• **WORK TO BE COMPLETED**
Find the line with "since := 999981, flit" in the records below. Copy it and every line after it, up to and including the line with "and_intros <;> first".

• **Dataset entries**
[Start of section]

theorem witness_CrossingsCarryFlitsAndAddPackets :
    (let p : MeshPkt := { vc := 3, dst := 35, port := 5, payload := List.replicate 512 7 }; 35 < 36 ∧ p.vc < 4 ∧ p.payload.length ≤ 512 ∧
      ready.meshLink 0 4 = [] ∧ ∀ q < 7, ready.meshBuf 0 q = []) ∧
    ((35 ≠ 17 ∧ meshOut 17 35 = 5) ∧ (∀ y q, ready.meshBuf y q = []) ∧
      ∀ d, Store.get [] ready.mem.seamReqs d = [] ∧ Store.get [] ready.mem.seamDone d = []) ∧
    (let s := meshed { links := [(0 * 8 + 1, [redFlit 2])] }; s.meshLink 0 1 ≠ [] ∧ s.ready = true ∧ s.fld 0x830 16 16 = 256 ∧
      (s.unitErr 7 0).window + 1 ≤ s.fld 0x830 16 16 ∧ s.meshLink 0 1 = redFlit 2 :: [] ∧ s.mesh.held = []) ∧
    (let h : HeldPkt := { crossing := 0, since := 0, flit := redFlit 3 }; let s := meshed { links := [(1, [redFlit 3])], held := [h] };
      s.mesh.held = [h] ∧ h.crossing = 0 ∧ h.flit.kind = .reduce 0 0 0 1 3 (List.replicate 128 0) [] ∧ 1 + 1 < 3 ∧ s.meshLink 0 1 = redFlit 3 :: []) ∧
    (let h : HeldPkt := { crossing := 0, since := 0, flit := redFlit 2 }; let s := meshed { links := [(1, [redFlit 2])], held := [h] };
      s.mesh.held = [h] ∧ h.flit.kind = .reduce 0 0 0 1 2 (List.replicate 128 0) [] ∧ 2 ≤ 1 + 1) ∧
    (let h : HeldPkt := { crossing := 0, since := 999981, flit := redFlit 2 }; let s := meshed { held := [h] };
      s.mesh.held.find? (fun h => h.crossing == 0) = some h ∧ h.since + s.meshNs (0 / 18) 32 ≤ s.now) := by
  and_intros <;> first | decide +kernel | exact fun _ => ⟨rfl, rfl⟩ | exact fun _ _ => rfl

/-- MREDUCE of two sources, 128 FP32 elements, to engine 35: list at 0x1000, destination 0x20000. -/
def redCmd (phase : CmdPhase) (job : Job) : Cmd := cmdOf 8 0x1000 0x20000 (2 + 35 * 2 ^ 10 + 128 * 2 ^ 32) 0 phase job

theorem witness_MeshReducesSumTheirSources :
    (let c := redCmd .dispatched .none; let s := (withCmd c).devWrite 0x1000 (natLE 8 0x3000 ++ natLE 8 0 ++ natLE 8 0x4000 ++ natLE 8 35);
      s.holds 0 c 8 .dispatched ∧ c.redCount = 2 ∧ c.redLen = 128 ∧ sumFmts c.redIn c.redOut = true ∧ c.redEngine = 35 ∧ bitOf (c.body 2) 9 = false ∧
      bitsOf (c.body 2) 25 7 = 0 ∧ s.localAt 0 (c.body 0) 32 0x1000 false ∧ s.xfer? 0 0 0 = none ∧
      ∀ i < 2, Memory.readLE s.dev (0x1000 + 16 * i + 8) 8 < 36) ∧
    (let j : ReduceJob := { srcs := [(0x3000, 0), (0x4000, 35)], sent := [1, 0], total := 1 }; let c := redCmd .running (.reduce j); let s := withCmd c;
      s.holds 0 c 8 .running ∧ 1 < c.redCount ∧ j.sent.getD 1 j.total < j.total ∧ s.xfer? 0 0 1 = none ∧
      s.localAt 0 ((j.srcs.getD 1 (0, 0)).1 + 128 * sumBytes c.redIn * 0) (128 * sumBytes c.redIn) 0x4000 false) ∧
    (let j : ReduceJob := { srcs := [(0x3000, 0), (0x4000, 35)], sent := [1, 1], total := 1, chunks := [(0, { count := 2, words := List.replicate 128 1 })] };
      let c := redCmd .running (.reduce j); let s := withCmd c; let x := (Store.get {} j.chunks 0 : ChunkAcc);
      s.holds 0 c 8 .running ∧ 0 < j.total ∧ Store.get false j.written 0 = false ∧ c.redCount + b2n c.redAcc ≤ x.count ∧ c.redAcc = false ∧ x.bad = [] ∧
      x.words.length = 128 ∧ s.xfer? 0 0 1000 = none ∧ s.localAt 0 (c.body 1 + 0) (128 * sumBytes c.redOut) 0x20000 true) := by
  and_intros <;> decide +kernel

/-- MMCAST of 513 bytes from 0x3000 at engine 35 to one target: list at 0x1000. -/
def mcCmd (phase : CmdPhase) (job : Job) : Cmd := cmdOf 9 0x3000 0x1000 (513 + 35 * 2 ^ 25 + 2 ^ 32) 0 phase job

[End of section]

• **YOUR SOLUTION**
    (let h : HeldPkt := { crossing := 0, since := 999981, flit := redFlit 2 }; let s := meshed { held := [h] };
      s.mesh.held.find? (fun h => h.crossing == 0) = some h ∧ h.since + s.meshNs (0 / 18) 32 ≤ s.now) := by
  and_intros <;> first | decide +kernel | exact fun _ => ⟨rfl, rfl⟩ | exact fun _ _ => rfl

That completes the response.